When Treadway saw Wayne’s apartment, how bare it was, he said, “It’s a good thing I brought my sleeping bag.” But he did not dwell on this or make Wayne feel as if the apartment was not good. Treadway had slept in harder conditions than this, and he made do with the floor as his son did. There was a bedroom, and Treadway rolled his jacket into a pillow and said the floor was palatial. Hearing his father say this made Wayne realize Treadway had the capacity in him to be funny, which Wayne had not known. Treadway unrolled his sleeping bag and took out of it another bag, one of the woven fertilizer bags he normally used to bring sawdust from Goudie’s sawmill to pack around his carrots in the winter shed. From that bag Treadway took a coil of snare wire and his toothbrush and three pairs of socks and three pairs of underwear, which Wayne realized was the sum of his luggage.

“Let’s go to Ches’s for fish and chips.” Treadway folded the fertilizer bag flat and tucked it into his waistband. Wayne was surprised his father knew about Ches’s.

“It’s famous,” Treadway said. “Everyone has read about Ches’s.”

In fact, Wayne told him, Leo’s was better than Ches’s. Leo’s was not as famous but they fried the fish twice and the batter puffed like a cloud, and the fish was better too. Treadway said he was starving, so they walked together back to Military Road and up to the end of Long’s Hill, where all the fish and chip shops were. As they walked, Treadway kept surprising Wayne with things he knew about the local roads and architecture and details of the city.

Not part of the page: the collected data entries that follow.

-- ==== Sys2Proof/Tests/Slice0.lean ====
section
/-! SUPPORT. Tests of the model's own: words written out from the spec's encodings, the spec's test
vectors (95_test_vectors.md), the WellFormed smoke test, and a witness for every statement that has
hypotheses. -/

namespace Sys2Proof.Machine.Tests

/-! ### Helpers -/

/-- The outcome is a next state of which p holds. -/
def ran (o : Host.Outcome State Fault Refusal) (p : State → Bool) : Bool :=
  match o with
  | .next t => p t
  | .fault _ => false
  | .refused _ => false

/-- A Running state with registers x0 to x5 (x6 and x7 are 0), the given program in segment 0, and a
5-word segment 1 with 0x41 at offset 2; next = 2, nothing in the pool, closed input. -/
def demo (x0 x1 x2 x3 x4 x5 : Nat) (program : List Nat := [0x300000CA, 0x70000000]) : State :=
  { State.reset with
    regs := #v[BitVec.ofNat 32 x0, BitVec.ofNat 32 x1, BitVec.ofNat 32 x2, BitVec.ofNat 32 x3,
      BitVec.ofNat 32 x4, BitVec.ofNat 32 x5, 0#32, 0#32]
    seg := [(0, Segment.ofWords (program.map (BitVec.ofNat 32))), (1, ⟨5, [(2, 0x41#32)]⟩)]
    next := 2#32
    inRest := finiteStream [] }

/-- demo with segment 2 mapped as well. -/
def demo2 (x1 x2 x3 : Nat) : State :=
  { demo 0 x1 x2 x3 0 0 with
    seg := (demo 0 x1 x2 x3 0 0).seg ++ [(2, ⟨1, []⟩)]
    next := 3#32 }

/-! ### WellFormed: an ill-formed term for the one check -/

theorem test_wellFormed_refuses_wide_immediate : ¬ (Instr.lv 0 0x2000000#32).WellFormed := by decide
theorem test_wellFormed_admits_widest_immediate : (Instr.lv 7 0x1FFFFFF#32).WellFormed := by decide

/-! ### Decoding: every constructor, its word written out field by field (30_encoding.md R62 to R64):
opcode, ignored bits, A, B, C -/

theorem test_decode_cmov : decode 0b0000_0000000000000000000_001_010_011#32 = .ok (.cmov 1 2 3) := by
  decide
theorem test_decode_sload : decode 0b0001_1111111111111111111_100_010_011#32 = .ok (.sload 4 2 3) := by
  decide
theorem test_decode_sstore : decode 0b0010_0000000000000000000_010_011_001#32 = .ok (.sstore 2 3 1) := by
  decide
theorem test_decode_add : decode 0b0011_1010101010101010101_111_000_110#32 = .ok (.add 7 0 6) := by
  decide
theorem test_decode_mul : decode 0b0100_0000000000000000000_011_011_100#32 = .ok (.mul 3 3 4) := by
  decide
theorem test_decode_div : decode 0b0101_0000000000000000001_011_001_010#32 = .ok (.div 3 1 2) := by
  decide
theorem test_decode_nand : decode 0b0110_1000000000000000000_001_000_111#32 = .ok (.nand 1 0 7) := by
  decide
theorem test_decode_halt : decode 0b0111_1111111111111111111_111_111_111#32 = .ok .halt := by decide
theorem test_decode_map : decode 0b1000_0000000000000000000_101_010_001#32 = .ok (.map 2 1) := by
  decide
theorem test_decode_unmap : decode 0b1001_0000000000000000000_101_110_010#32 = .ok (.unmap 2) := by
  decide
theorem test_decode_out : decode 0b1010_0000000000000000000_000_100_011#32 = .ok (.out 3) := by decide
theorem test_decode_inp : decode 0b1011_0000000000000000000_001_000_111#32 = .ok (.inp 7) := by decide
theorem test_decode_loadp : decode 0b1100_0000000000000000000_111_000_101#32 = .ok (.loadp 0 5) := by
  decide
theorem test_decode_lv : decode 0b1101_110_1000000000000000000000011#32 = .ok (.lv 6 0x1000003#32) := by
  decide
theorem test_decode_illegal14 : decode 0b1110_0000000000000000000000000001#32 = .ok .illegal14 := by
  decide
theorem test_decode_illegal15 : decode 0b1111_1111111111111111111111111111#32 = .ok .illegal15 := by
  decide

/-- V-D4, V-D5: the extreme LV words. -/
theorem test_decode_lv_extremes :
    decode 0xDFFFFFFF#32 = .ok (.lv 7 0x1FFFFFF#32) ∧ decode 0xD0000000#32 = .ok (.lv 0 0#32) := by
  decide

/-- R212: image bytes are big-endian; fewer than four bytes are rejected by name. -/
theorem test_decodeBytes :
    decodeBytes [0xD2#8, 0x00#8, 0x00#8, 0x30#8, 0x70#8] = .ok (.lv 1 48#32, [0x70#8]) ∧
      decodeBytes [0xD2#8, 0x00#8, 0x00#8] = .error .truncated := by decide

/-- The assembled words of 95_test_vectors.md P2, P3, P5. -/
theorem test_encode_program_words :
    encode (.sstore 4 5 1) = 0x20000129#32 ∧ encode (.cmov 5 6 2) = 0x00000172#32 ∧
      encode (.map 7 2) = 0x8000003A#32 ∧ encode (.loadp 7 0) = 0xC0000038#32 ∧
      encode (.lv 3 0x1000000#32) = 0xD7000000#32 := by decide

theorem test_decodeTableWord : decodeTableWord 32 0xA0000003 = some (.out 3) := by decide

/-! ### Instructions (V-* of 95_test_vectors.md) -/

/-- V-R1, V-R2. -/
theorem test_cmov :
    ran (exec (.cmov 3 1 2) (demo 0 5 1 9 0 0)) (fun t => t.reg 3 = 5#32) ∧
      ran (exec (.cmov 3 1 2) (demo 0 5 0 9 0 0)) (fun t => t.reg 3 = 9#32) := by decide
/-- V-R5, V-R6. -/
theorem test_add_wraps :
    ran (exec (.add 3 1 2) (demo 0 0xFFFFFFFF 1 9 0 0)) (fun t => t.reg 3 = 0#32) ∧
      ran (exec (.add 1 1 1) (demo 0 0xFFFFFFFF 1 9 0 0)) (fun t => t.reg 1 = 0xFFFFFFFE#32) := by
  decide
/-- V-R8, V-R9. -/
theorem test_mul_wraps :
    ran (exec (.mul 3 1 2) (demo 0 0x10000 0x10000 9 0 0)) (fun t => t.reg 3 = 0#32) ∧
      ran (exec (.mul 3 1 2) (demo 0 0x12345678 0x9ABCDEF0 9 0 0))
        (fun t => t.reg 3 = 0x242D2080#32) := by decide
/-- V-R12, V-R13: unsigned. -/
theorem test_div_unsigned :
    ran (exec (.div 3 1 2) (demo 0 0xFFFFFFFF 2 9 0 0)) (fun t => t.reg 3 = 0x7FFFFFFF#32) ∧
      ran (exec (.div 3 1 2) (demo 0 0x80000000 3 9 0 0)) (fun t => t.reg 3 = 0x2AAAAAAA#32) := by
  decide
/-- V-R16 and P7: the record of a division by zero. -/
theorem test_div_by_zero :
    ran (step (demo 0 7 8 9 0 0 [0x50000088]))
      (fun t => t.st = .faulted && t.reg 2 = 8#32 && t.pc = 0#32 &&
        t.statusOutput = ⟨2, some ⟨5, 0#32, some 0x50000088#32, [7]⟩⟩) := by decide
/-- V-R17, V-R19. -/
theorem test_nand :
    ran (exec (.nand 1 0 0) (demo 0 5 5 9 0 0)) (fun t => t.reg 1 = 0xFFFFFFFF#32) ∧
      ran (exec (.nand 3 1 2) (demo 0 0xF0F0F0F0 0xFF00FF00 9 0 0))
        (fun t => t.reg 3 = 0x0FFF0FFF#32) := by decide
/-- V-R20, V-R21. -/
theorem test_lv :
    ran (exec (.lv 7 0x1FFFFFF#32) (demo 0 5 5 9 0 0)) (fun t => t.reg 7 = 0x01FFFFFF#32) ∧
      ran (exec (.lv 1 0#32) (demo 0 0xFFFFFFFF 5 9 0 0)) (fun t => t.reg 1 = 0#32) := by decide
/-- R120's example; V-M6. -/
theorem test_sload :
    ran (exec (.sload 4 2 3) (demo 0 0 1 2 0 0)) (fun t => t.reg 4 = 0x41#32) ∧
      ran (exec (.sload 4 0 2) (demo 0 0 0 0 0 0)) (fun t => t.reg 4 = 0x300000CA#32) := by decide
/-- V-M2, V-M3: offset 5 of 5 words; an ID never minted. -/
theorem test_sload_faults :
    ran (exec (.sload 4 1 2) (demo 0 1 5 0 6 0))
        (fun t => t.reg 4 = 6#32 && t.fr.map (·.cause) = some (.offsetOutOfBounds 1#32 5#32 5)) ∧
      ran (exec (.sload 4 1 2) (demo 0 2 0 0 0 0))
        (fun t => t.fr.map (·.cause) = some (.unmappedSegment 2#32)) := by decide
/-- V-M1, and a stored zero leaves no listed word. -/
theorem test_sstore :
    ran (exec (.sstore 1 2 3) (demo 0 1 4 0xAB 0 0))
        (fun t => decide (t.seg.read 1#32 4#32 = .ok 0xAB#32 ∧ t.seg.read 1#32 2#32 = .ok 0x41#32)) ∧
      ran (exec (.sstore 1 2 3) (demo 0 1 2 0 0 0))
        (fun t => t.seg.find 1#32 = some ⟨5, []⟩) := by decide
/-- V-M4. -/
theorem test_sstore_out_of_bounds :
    ran (exec (.sstore 1 2 3) (demo 0 1 0xFFFFFFFF 1 0 0))
      (fun t => t.st = .faulted && t.seg = (demo 0 1 0xFFFFFFFF 1 0 0).seg) := by decide
/-- V-M7: B = C, the length 0 is read first. -/
theorem test_map_length_zero :
    ran (exec (.map 1 1) (demo 0 0 0 0 0 0))
      (fun t => t.reg 1 = 2#32 && t.next = 3#32 && t.seg.find 2#32 = some ⟨0, []⟩) := by decide
/-- V-M12: the counter has passed ID_MAX. -/
theorem test_map_ids_exhausted :
    ran (exec (.map 1 2) { demo 0 0 0 0 0 0 with next := 0xFFFFFFFE#32 })
      (fun t => t.fr.map (·.cause.code) = some 8) := by decide
/-- V-M8: unmapped, then reused with a new length and only zeros. -/
theorem test_unmap_then_map :
    ran (exec (.unmap 1) (demo 0 1 0 3 0 0)) (fun t => t.pool = [1#32] &&
      ran (exec (.map 2 3) t) (fun u => u.reg 2 = 1#32 && u.pool = [] &&
        u.seg.find 1#32 = some ⟨3, []⟩)) := by decide
/-- V-M9, V-M10. -/
theorem test_unmap_faults :
    ran (exec (.unmap 1) (demo 0 0 0 0 0 0)) (fun t => t.fr.map (·.cause.code) = some 3) ∧
      ran (exec (.unmap 1) (demo 0 1 0 0 0 0)) (fun t =>
        ran (exec (.unmap 1) t) (fun u => u.fr.map (·.cause.code) = some 1)) := by decide
/-- V-E3, V-E5: a jump; a copy over segment 0. -/
theorem test_loadp :
    ran (exec (.loadp 0 5) (demo 0 0 0 0 0 2)) (fun t => t.pc = 2#32 && t.seg = (demo 0 0 0 0 0 2).seg) ∧
      ran (exec (.loadp 1 0) (demo 0 1 0 0 0 0)) (fun t => t.pc = 0#32 &&
        t.seg.find 0#32 = some ⟨5, [(2, 0x41#32)]⟩ && t.seg.find 1#32 = some ⟨5, [(2, 0x41#32)]⟩) := by
  decide
/-- V-E4: the pc stays at the LOADP. -/
theorem test_loadp_unmapped :
    ran (exec (.loadp 5 0) (demo 0 0 0 0 0 3)) (fun t => t.pc = 0#32 &&
      t.fr.map (·.cause) = some (.unmappedSegment 3#32)) := by decide
/-- V-E7. -/
theorem test_halt :
    ran (step { demo 0 0 0 0 0 0 [0, 0, 0, 0, 0x70000000] with pc := 4#32 })
      (fun t => t.st = .halted && t.pc = 5#32) := by decide
/-- V-E8; the other illegal opcode. -/
theorem test_illegal :
    ran (step (demo 0 0 0 0 0 0 [0xF0000000])) (fun t =>
        t.statusOutput = ⟨2, some ⟨6, 0#32, some 0xF0000000#32, [15]⟩⟩) ∧
      ran (step (demo 0 0 0 0 0 0 [0xE1234567])) (fun t =>
        t.statusOutput = ⟨2, some ⟨6, 0#32, some 0xE1234567#32, [14]⟩⟩) := by decide
/-- V-I2, V-I3. -/
theorem test_out :
    ran (exec (.out 3) (demo 0 0 0 0xFF 0 0)) (fun t => t.out = [0xFF#8]) ∧
      ran (exec (.out 3) (demo 0 0 0 0x100 0 0)) (fun t => t.out = [] &&
        t.fr.map (·.cause) = some (.outputRange 0x100#32)) := by decide
/-- V-I6, V-I4. -/
theorem test_inp :
    ran (exec (.inp 1) { demo 0 0 0 0 0 0 with inRest := finiteStream [0xFF#8] })
        (fun t => t.reg 1 = 0xFF#32 && t.inRest = finiteStream [] && !t.eos) ∧
      ran (exec (.inp 1) (demo 0 0 0 0 0 0))
        (fun t => t.reg 1 = 0xFFFFFFFF#32 && t.eos && t.st = .running) := by decide
/-- V-I8: the wait. -/
theorem test_inp_waits :
    ran (step { demo 0 0 0 0 0 0 [0xB0000001] with inRest := ⟨[], .awaiting⟩ })
      (fun t => t.pc = 0#32 && t.inputRequested) := by decide
/-- V-E1: the fetch fault has no word. -/
theorem test_fetch_out_of_bounds :
    ran (step { demo 0 0 0 0 0 0 with pc := 2#32 })
      (fun t => t.statusOutput = ⟨2, some ⟨4, 2#32, none, [2, 2]⟩⟩) := by decide
/-- V-E2 through the launch of an empty image; State.reset is that launch. -/
theorem test_reset_is_the_empty_launch :
    launch (.bytes []) ⟨Config.capacityAtReset, Config.idMaxDefault⟩ freeStream = .ok State.reset ∧
      ran (step State.reset) (fun t => t.fr.map (·.cause) = some (.pcOutOfBounds 0#32 0)) := by
  decide
/-- A placed word is the first instruction after reset. -/
theorem test_withFetchWord :
    ran (step (State.reset.withFetchWord 32 0xD2000030)) (fun t => t.reg 1 = 48#32 && t.pc = 1#32) ∧
      ran (step (State.reset.withFetchWord 32 0xB0000001)) (fun t => t.pc = 1#32) := by decide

“They got the stones for that from Galway,” Treadway said as they passed the basilica. “The limestone anyway. The granite they brought over from Dublin.” He looked at everything and seemed interested in it. When they reached Leo’s, Treadway sat down and scuffed his feet over the floor and said, “You don’t get many terrazzo floors anymore.”

Wayne had been in Leo’s many times and had not noticed the floor. Now he looked at it.

“It’s old. Cracked,” Treadway said. “They can’t get anybody to fix it in this day and age. But beautiful.”